┌──
-- ==== Sys2Proof/Laws/State.lean ====
section
/-! SUPPORT. Laws/State.lean: one lemma per field per update of the main die: what each named update leaves as it was. -/

namespace Sys2Proof.Machine

variable (d : Die)

@[simp] theorem Die.emit_time (m : Out) : (d.emit m).time = d.time := rfl
@[simp] theorem Die.emit_draws (m : Out) : (d.emit m).draws = d.draws := rfl
@[simp] theorem Die.emit_regs (m : Out) : (d.emit m).regs = d.regs := rfl
@[simp] theorem Die.emit_ports (m : Out) : (d.emit m).ports = d.ports := rfl
@[simp] theorem Die.emit_egr (m : Out) : (d.emit m).egr = d.egr := rfl
@[simp] theorem Die.emit_trs (m : Out) : (d.emit m).trs = d.trs := rfl
@[simp] theorem Die.emit_lv (m : Out) : (d.emit m).lv = d.lv := rfl
@[simp] theorem Die.emit_dimms (m : Out) : (d.emit m).dimms = d.dimms := rfl
@[simp] theorem Die.emit_chans (m : Out) : (d.emit m).chans = d.chans := rfl
@[simp] theorem Die.emit_setChans (m : Out) : (d.emit m).setChans = d.setChans := rfl
@[simp] theorem Die.emit_seq (m : Out) : (d.emit m).seq = d.seq := rfl
@[simp] theorem Die.emit_xfers (m : Out) : (d.emit m).xfers = d.xfers := rfl
@[simp] theorem Die.emit_be (m : Out) : (d.emit m).be = d.be := rfl
@[simp] theorem Die.emit_wops (m : Out) : (d.emit m).wops = d.wops := rfl
@[simp] theorem Die.emit_lane (m : Out) : (d.emit m).lane = d.lane := rfl
@[simp] theorem Die.emit_wq (m : Out) : (d.emit m).wq = d.wq := rfl
@[simp] theorem Die.emit_dram (m : Out) : (d.emit m).dram = d.dram := rfl
@[simp] theorem Die.emit_home (m : Out) : (d.emit m).home = d.home := rfl
@[simp] theorem Die.emit_itr (m : Out) : (d.emit m).itr = d.itr := rfl
@[simp] theorem Die.emit_keys (m : Out) : (d.emit m).keys = d.keys := rfl
@[simp] theorem Die.emit_pmap (m : Out) : (d.emit m).pmap = d.pmap := rfl
@[simp] theorem Die.emit_tir (m : Out) : (d.emit m).tir = d.tir := rfl
@[simp] theorem Die.emit_hbc (m : Out) : (d.emit m).hbc = d.hbc := rfl
@[simp] theorem Die.emit_tens (m : Out) : (d.emit m).tens = d.tens := rfl
@[simp] theorem Die.emit_flt (m : Out) : (d.emit m).flt = d.flt := rfl
@[simp] theorem Die.emit_mgt (m : Out) : (d.emit m).mgt = d.mgt := rfl
@[simp] theorem Die.emit_dbl (m : Out) : (d.emit m).dbl = d.dbl := rfl
@[simp] theorem Die.emit_dbg (m : Out) : (d.emit m).dbg = d.dbg := rfl
@[simp] theorem Die.emit_pwr (m : Out) : (d.emit m).pwr = d.pwr := rfl
@[simp] theorem Die.emit_pmu (m : Out) : (d.emit m).pmu = d.pmu := rfl
@[simp] theorem Die.emit_kps (m : Out) : (d.emit m).kps = d.kps := rfl
@[simp] theorem Die.emit_boot (m : Out) : (d.emit m).boot = d.boot := rfl
@[simp] theorem Die.emit_jobs (m : Out) : (d.emit m).jobs = d.jobs := rfl
@[simp] theorem Die.emit_cxl (m : Out) : (d.emit m).cxl = d.cxl := rfl
@[simp] theorem Die.emit_ohmSeen (m : Out) : (d.emit m).ohmSeen = d.ohmSeen := rfl

@[simp] theorem Die.regW_time (o : Nat) (v : Reg) : (d.regW o v).time = d.time := rfl
@[simp] theorem Die.regW_draws (o : Nat) (v : Reg) : (d.regW o v).draws = d.draws := rfl
@[simp] theorem Die.regW_out (o : Nat) (v : Reg) : (d.regW o v).out = d.out := rfl
@[simp] theorem Die.regW_ports (o : Nat) (v : Reg) : (d.regW o v).ports = d.ports := rfl
@[simp] theorem Die.regW_egr (o : Nat) (v : Reg) : (d.regW o v).egr = d.egr := rfl
@[simp] theorem Die.regW_trs (o : Nat) (v : Reg) : (d.regW o v).trs = d.trs := rfl
@[simp] theorem Die.regW_lv (o : Nat) (v : Reg) : (d.regW o v).lv = d.lv := rfl
@[simp] theorem Die.regW_dimms (o : Nat) (v : Reg) : (d.regW o v).dimms = d.dimms := rfl
@[simp] theorem Die.regW_chans (o : Nat) (v : Reg) : (d.regW o v).chans = d.chans := rfl
@[simp] theorem Die.regW_setChans (o : Nat) (v : Reg) : (d.regW o v).setChans = d.setChans := rfl
@[simp] theorem Die.regW_seq (o : Nat) (v : Reg) : (d.regW o v).seq = d.seq := rfl
@[simp] theorem Die.regW_xfers (o : Nat) (v : Reg) : (d.regW o v).xfers = d.xfers := rfl
@[simp] theorem Die.regW_be (o : Nat) (v : Reg) : (d.regW o v).be = d.be := rfl
@[simp] theorem Die.regW_wops (o : Nat) (v : Reg) : (d.regW o v).wops = d.wops := rfl
@[simp] theorem Die.regW_lane (o : Nat) (v : Reg) : (d.regW o v).lane = d.lane := rfl
@[simp] theorem Die.regW_wq (o : Nat) (v : Reg) : (d.regW o v).wq = d.wq := rfl
@[simp] theorem Die.regW_dram (o : Nat) (v : Reg) : (d.regW o v).dram = d.dram := rfl
@[simp] theorem Die.regW_home (o : Nat) (v : Reg) : (d.regW o v).home = d.home := rfl
@[simp] theorem Die.regW_itr (o : Nat) (v : Reg) : (d.regW o v).itr = d.itr := rfl
@[simp] theorem Die.regW_keys (o : Nat) (v : Reg) : (d.regW o v).keys = d.keys := rfl
@[simp] theorem Die.regW_pmap (o : Nat) (v : Reg) : (d.regW o v).pmap = d.pmap := rfl
@[simp] theorem Die.regW_tir (o : Nat) (v : Reg) : (d.regW o v).tir = d.tir := rfl
@[simp] theorem Die.regW_hbc (o : Nat) (v : Reg) : (d.regW o v).hbc = d.hbc := rfl
@[simp] theorem Die.regW_tens (o : Nat) (v : Reg) : (d.regW o v).tens = d.tens := rfl
@[simp] theorem Die.regW_flt (o : Nat) (v : Reg) : (d.regW o v).flt = d.flt := rfl
@[simp] theorem Die.regW_mgt (o : Nat) (v : Reg) : (d.regW o v).mgt = d.mgt := rfl
@[simp] theorem Die.regW_dbl (o : Nat) (v : Reg) : (d.regW o v).dbl = d.dbl := rfl
@[simp] theorem Die.regW_dbg (o : Nat) (v : Reg) : (d.regW o v).dbg = d.dbg := rfl
@[simp] theorem Die.regW_pwr (o : Nat) (v : Reg) : (d.regW o v).pwr = d.pwr := rfl
@[simp] theorem Die.regW_pmu (o : Nat) (v : Reg) : (d.regW o v).pmu = d.pmu := rfl
@[simp] theorem Die.regW_kps (o : Nat) (v : Reg) : (d.regW o v).kps = d.kps := rfl
@[simp] theorem Die.regW_boot (o : Nat) (v : Reg) : (d.regW o v).boot = d.boot := rfl
@[simp] theorem Die.regW_jobs (o : Nat) (v : Reg) : (d.regW o v).jobs = d.jobs := rfl
@[simp] theorem Die.regW_cxl (o : Nat) (v : Reg) : (d.regW o v).cxl = d.cxl := rfl
@[simp] theorem Die.regW_ohmSeen (o : Nat) (v : Reg) : (d.regW o v).ohmSeen = d.ohmSeen := rfl

@[simp] theorem Die.setPort_time (p : Nat) (x : Port) : (d.setPort p x).time = d.time := rfl
@[simp] theorem Die.setPort_draws (p : Nat) (x : Port) : (d.setPort p x).draws = d.draws := rfl
@[simp] theorem Die.setPort_out (p : Nat) (x : Port) : (d.setPort p x).out = d.out := rfl
@[simp] theorem Die.setPort_regs (p : Nat) (x : Port) : (d.setPort p x).regs = d.regs := rfl
@[simp] theorem Die.setPort_egr (p : Nat) (x : Port) : (d.setPort p x).egr = d.egr := rfl
@[simp] theorem Die.setPort_trs (p : Nat) (x : Port) : (d.setPort p x).trs = d.trs := rfl
@[simp] theorem Die.setPort_lv (p : Nat) (x : Port) : (d.setPort p x).lv = d.lv := rfl
@[simp] theorem Die.setPort_dimms (p : Nat) (x : Port) : (d.setPort p x).dimms = d.dimms := rfl
@[simp] theorem Die.setPort_chans (p : Nat) (x : Port) : (d.setPort p x).chans = d.chans := rfl
@[simp] theorem Die.setPort_setChans (p : Nat) (x : Port) : (d.setPort p x).setChans = d.setChans := rfl
@[simp] theorem Die.setPort_seq (p : Nat) (x : Port) : (d.setPort p x).seq = d.seq := rfl
@[simp] theorem Die.setPort_xfers (p : Nat) (x : Port) : (d.setPort p x).xfers = d.xfers := rfl
@[simp] theorem Die.setPort_be (p : Nat) (x : Port) : (d.setPort p x).be = d.be := rfl
@[simp] theorem Die.setPort_wops (p : Nat) (x : Port) : (d.setPort p x).wops = d.wops := rfl
@[simp] theorem Die.setPort_lane (p : Nat) (x : Port) : (d.setPort p x).lane = d.lane := rfl
@[simp] theorem Die.setPort_wq (p : Nat) (x : Port) : (d.setPort p x).wq = d.wq := rfl
@[simp] theorem Die.setPort_dram (p : Nat) (x : Port) : (d.setPort p x).dram = d.dram := rfl
@[simp] theorem Die.setPort_home (p : Nat) (x : Port) : (d.setPort p x).home = d.home := rfl
@[simp] theorem Die.setPort_itr (p : Nat) (x : Port) : (d.setPort p x).itr = d.itr := rfl
@[simp] theorem Die.setPort_keys (p : Nat) (x : Port) : (d.setPort p x).keys = d.keys := rfl
@[simp] theorem Die.setPort_pmap (p : Nat) (x : Port) : (d.setPort p x).pmap = d.pmap := rfl
@[simp] theorem Die.setPort_tir (p : Nat) (x : Port) : (d.setPort p x).tir = d.tir := rfl
@[simp] theorem Die.setPort_hbc (p : Nat) (x : Port) : (d.setPort p x).hbc = d.hbc := rfl
@[simp] theorem Die.setPort_tens (p : Nat) (x : Port) : (d.setPort p x).tens = d.tens := rfl
@[simp] theorem Die.setPort_flt (p : Nat) (x : Port) : (d.setPort p x).flt = d.flt := rfl
@[simp] theorem Die.setPort_mgt (p : Nat) (x : Port) : (d.setPort p x).mgt = d.mgt := rfl
@[simp] theorem Die.setPort_dbl (p : Nat) (x : Port) : (d.setPort p x).dbl = d.dbl := rfl
@[simp] theorem Die.setPort_dbg (p : Nat) (x : Port) : (d.setPort p x).dbg = d.dbg := rfl
@[simp] theorem Die.setPort_pwr (p : Nat) (x : Port) : (d.setPort p x).pwr = d.pwr := rfl
@[simp] theorem Die.setPort_pmu (p : Nat) (x : Port) : (d.setPort p x).pmu = d.pmu := rfl
@[simp] theorem Die.setPort_kps (p : Nat) (x : Port) : (d.setPort p x).kps = d.kps := rfl
@[simp] theorem Die.setPort_boot (p : Nat) (x : Port) : (d.setPort p x).boot = d.boot := rfl
@[simp] theorem Die.setPort_jobs (p : Nat) (x : Port) : (d.setPort p x).jobs = d.jobs := rfl
@[simp] theorem Die.setPort_cxl (p : Nat) (x : Port) : (d.setPort p x).cxl = d.cxl := rfl
@[simp] theorem Die.setPort_ohmSeen (p : Nat) (x : Port) : (d.setPort p x).ohmSeen = d.ohmSeen := rfl

@[simp] theorem Die.setChan_time (c : Nat) (x : Chan) : (d.setChan c x).time = d.time := rfl
@[simp] theorem Die.setChan_draws (c : Nat) (x : Chan) : (d.setChan c x).draws = d.draws := rfl
@[simp] theorem Die.setChan_out (c : Nat) (x : Chan) : (d.setChan c x).out = d.out := rfl
@[simp] theorem Die.setChan_regs (c : Nat) (x : Chan) : (d.setChan c x).regs = d.regs := rfl
@[simp] theorem Die.setChan_ports (c : Nat) (x : Chan) : (d.setChan c x).ports = d.ports := rfl
@[simp] theorem Die.setChan_egr (c : Nat) (x : Chan) : (d.setChan c x).egr = d.egr := rfl
@[simp] theorem Die.setChan_trs (c : Nat) (x : Chan) : (d.setChan c x).trs = d.trs := rfl
@[simp] theorem Die.setChan_lv (c : Nat) (x : Chan) : (d.setChan c x).lv = d.lv := rfl
@[simp] theorem Die.setChan_dimms (c : Nat) (x : Chan) : (d.setChan c x).dimms = d.dimms := rfl
@[simp] theorem Die.setChan_setChans (c : Nat) (x : Chan) : (d.setChan c x).setChans = d.setChans := rfl
@[simp] theorem Die.setChan_seq (c : Nat) (x : Chan) : (d.setChan c x).seq = d.seq := rfl
@[simp] theorem Die.setChan_xfers (c : Nat) (x : Chan) : (d.setChan c x).xfers = d.xfers := rfl
@[simp] theorem Die.setChan_be (c : Nat) (x : Chan) : (d.setChan c x).be = d.be := rfl
@[simp] theorem Die.setChan_wops (c : Nat) (x : Chan) : (d.setChan c x).wops = d.wops := rfl
@[simp] theorem Die.setChan_lane (c : Nat) (x : Chan) : (d.setChan c x).lane = d.lane := rfl
@[simp] theorem Die.setChan_wq (c : Nat) (x : Chan) : (d.setChan c x).wq = d.wq := rfl
@[simp] theorem Die.setChan_dram (c : Nat) (x : Chan) : (d.setChan c x).dram = d.dram := rfl
@[simp] theorem Die.setChan_home (c : Nat) (x : Chan) : (d.setChan c x).home = d.home := rfl
@[simp] theorem Die.setChan_itr (c : Nat) (x : Chan) : (d.setChan c x).itr = d.itr := rfl
@[simp] theorem Die.setChan_keys (c : Nat) (x : Chan) : (d.setChan c x).keys = d.keys := rfl
@[simp] theorem Die.setChan_pmap (c : Nat) (x : Chan) : (d.setChan c x).pmap = d.pmap := rfl
@[simp] theorem Die.setChan_tir (c : Nat) (x : Chan) : (d.setChan c x).tir = d.tir := rfl
@[simp] theorem Die.setChan_hbc (c : Nat) (x : Chan) : (d.setChan c x).hbc = d.hbc := rfl
@[simp] theorem Die.setChan_tens (c : Nat) (x : Chan) : (d.setChan c x).tens = d.tens := rfl
@[simp] theorem Die.setChan_flt (c : Nat) (x : Chan) : (d.setChan c x).flt = d.flt := rfl
@[simp] theorem Die.setChan_mgt (c : Nat) (x : Chan) : (d.setChan c x).mgt = d.mgt := rfl
@[simp] theorem Die.setChan_dbl (c : Nat) (x : Chan) : (d.setChan c x).dbl = d.dbl := rfl
@[simp] theorem Die.setChan_dbg (c : Nat) (x : Chan) : (d.setChan c x).dbg = d.dbg := rfl
@[simp] theorem Die.setChan_pwr (c : Nat) (x : Chan) : (d.setChan c x).pwr = d.pwr := rfl
@[simp] theorem Die.setChan_pmu (c : Nat) (x : Chan) : (d.setChan c x).pmu = d.pmu := rfl
@[simp] theorem Die.setChan_kps (c : Nat) (x : Chan) : (d.setChan c x).kps = d.kps := rfl
@[simp] theorem Die.setChan_boot (c : Nat) (x : Chan) : (d.setChan c x).boot = d.boot := rfl
@[simp] theorem Die.setChan_jobs (c : Nat) (x : Chan) : (d.setChan c x).jobs = d.jobs := rfl
@[simp] theorem Die.setChan_cxl (c : Nat) (x : Chan) : (d.setChan c x).cxl = d.cxl := rfl
@[simp] theorem Die.setChan_ohmSeen (c : Nat) (x : Chan) : (d.setChan c x).ohmSeen = d.ohmSeen := rfl

@[simp] theorem Die.setDimm_time (n : Nat) (x : Dimm) : (d.setDimm n x).time = d.time := rfl
@[simp] theorem Die.setDimm_draws (n : Nat) (x : Dimm) : (d.setDimm n x).draws = d.draws := rfl
@[simp] theorem Die.setDimm_out (n : Nat) (x : Dimm) : (d.setDimm n x).out = d.out := rfl
@[simp] theorem Die.setDimm_regs (n : Nat) (x : Dimm) : (d.setDimm n x).regs = d.regs := rfl
@[simp] theorem Die.setDimm_ports (n : Nat) (x : Dimm) : (d.setDimm n x).ports = d.ports := rfl
@[simp] theorem Die.setDimm_egr (n : Nat) (x : Dimm) : (d.setDimm n x).egr = d.egr := rfl
@[simp] theorem Die.setDimm_trs (n : Nat) (x : Dimm) : (d.setDimm n x).trs = d.trs := rfl
@[simp] theorem Die.setDimm_lv (n : Nat) (x : Dimm) : (d.setDimm n x).lv = d.lv := rfl
@[simp] theorem Die.setDimm_chans (n : Nat) (x : Dimm) : (d.setDimm n x).chans = d.chans := rfl
@[simp] theorem Die.setDimm_setChans (n : Nat) (x : Dimm) : (d.setDimm n x).setChans = d.setChans := rfl
@[simp] theorem Die.setDimm_seq (n : Nat) (x : Dimm) : (d.setDimm n x).seq = d.seq := rfl
@[simp] theorem Die.setDimm_xfers (n : Nat) (x : Dimm) : (d.setDimm n x).xfers = d.xfers := rfl
@[simp] theorem Die.setDimm_be (n : Nat) (x : Dimm) : (d.setDimm n x).be = d.be := rfl
@[simp] theorem Die.setDimm_wops (n : Nat) (x : Dimm) : (d.setDimm n x).wops = d.wops := rfl
@[simp] theorem Die.setDimm_lane (n : Nat) (x : Dimm) : (d.setDimm n x).lane = d.lane := rfl
@[simp] theorem Die.setDimm_wq (n : Nat) (x : Dimm) : (d.setDimm n x).wq = d.wq := rfl
@[simp] theorem Die.setDimm_dram (n : Nat) (x : Dimm) : (d.setDimm n x).dram = d.dram := rfl
@[simp] theorem Die.setDimm_home (n : Nat) (x : Dimm) : (d.setDimm n x).home = d.home := rfl
@[simp] theorem Die.setDimm_itr (n : Nat) (x : Dimm) : (d.setDimm n x).itr = d.itr := rfl
@[simp] theorem Die.setDimm_keys (n : Nat) (x : Dimm) : (d.setDimm n x).keys = d.keys := rfl
@[simp] theorem Die.setDimm_pmap (n : Nat) (x : Dimm) : (d.setDimm n x).pmap = d.pmap := rfl
@[simp] theorem Die.setDimm_tir (n : Nat) (x : Dimm) : (d.setDimm n x).tir = d.tir := rfl
@[simp] theorem Die.setDimm_hbc (n : Nat) (x : Dimm) : (d.setDimm n x).hbc = d.hbc := rfl
@[simp] theorem Die.setDimm_tens (n : Nat) (x : Dimm) : (d.setDimm n x).tens = d.tens := rfl
@[simp] theorem Die.setDimm_flt (n : Nat) (x : Dimm) : (d.setDimm n x).flt = d.flt := rfl
@[simp] theorem Die.setDimm_mgt (n : Nat) (x : Dimm) : (d.setDimm n x).mgt = d.mgt := rfl
@[simp] theorem Die.setDimm_dbl (n : Nat) (x : Dimm) : (d.setDimm n x).dbl = d.dbl := rfl
@[simp] theorem Die.setDimm_dbg (n : Nat) (x : Dimm) : (d.setDimm n x).dbg = d.dbg := rfl
@[simp] theorem Die.setDimm_pwr (n : Nat) (x : Dimm) : (d.setDimm n x).pwr = d.pwr := rfl
@[simp] theorem Die.setDimm_pmu (n : Nat) (x : Dimm) : (d.setDimm n x).pmu = d.pmu := rfl
@[simp] theorem Die.setDimm_kps (n : Nat) (x : Dimm) : (d.setDimm n x).kps = d.kps := rfl
@[simp] theorem Die.setDimm_boot (n : Nat) (x : Dimm) : (d.setDimm n x).boot = d.boot := rfl
@[simp] theorem Die.setDimm_jobs (n : Nat) (x : Dimm) : (d.setDimm n x).jobs = d.jobs := rfl
@[simp] theorem Die.setDimm_cxl (n : Nat) (x : Dimm) : (d.setDimm n x).cxl = d.cxl := rfl
@[simp] theorem Die.setDimm_ohmSeen (n : Nat) (x : Dimm) : (d.setDimm n x).ohmSeen = d.ohmSeen := rfl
└──
● **What to do**
Search the data above for "lane" and copy every line where it turns up.

● **Written solution**
@[simp] theorem Die.emit_lane (m : Out) : (d.emit m).lane = d.lane := rfl
@[simp] theorem Die.regW_lane (o : Nat) (v : Reg) : (d.regW o v).lane = d.lane := rfl
@[simp] theorem Die.setPort_lane (p : Nat) (x : Port) : (d.setPort p x).lane = d.lane := rfl
@[simp] theorem Die.setChan_lane (c : Nat) (x : Chan) : (d.setChan c x).lane = d.lane := rfl
@[simp] theorem Die.setDimm_lane (n : Nat) (x : Dimm) : (d.setDimm n x).lane = d.lane := rfl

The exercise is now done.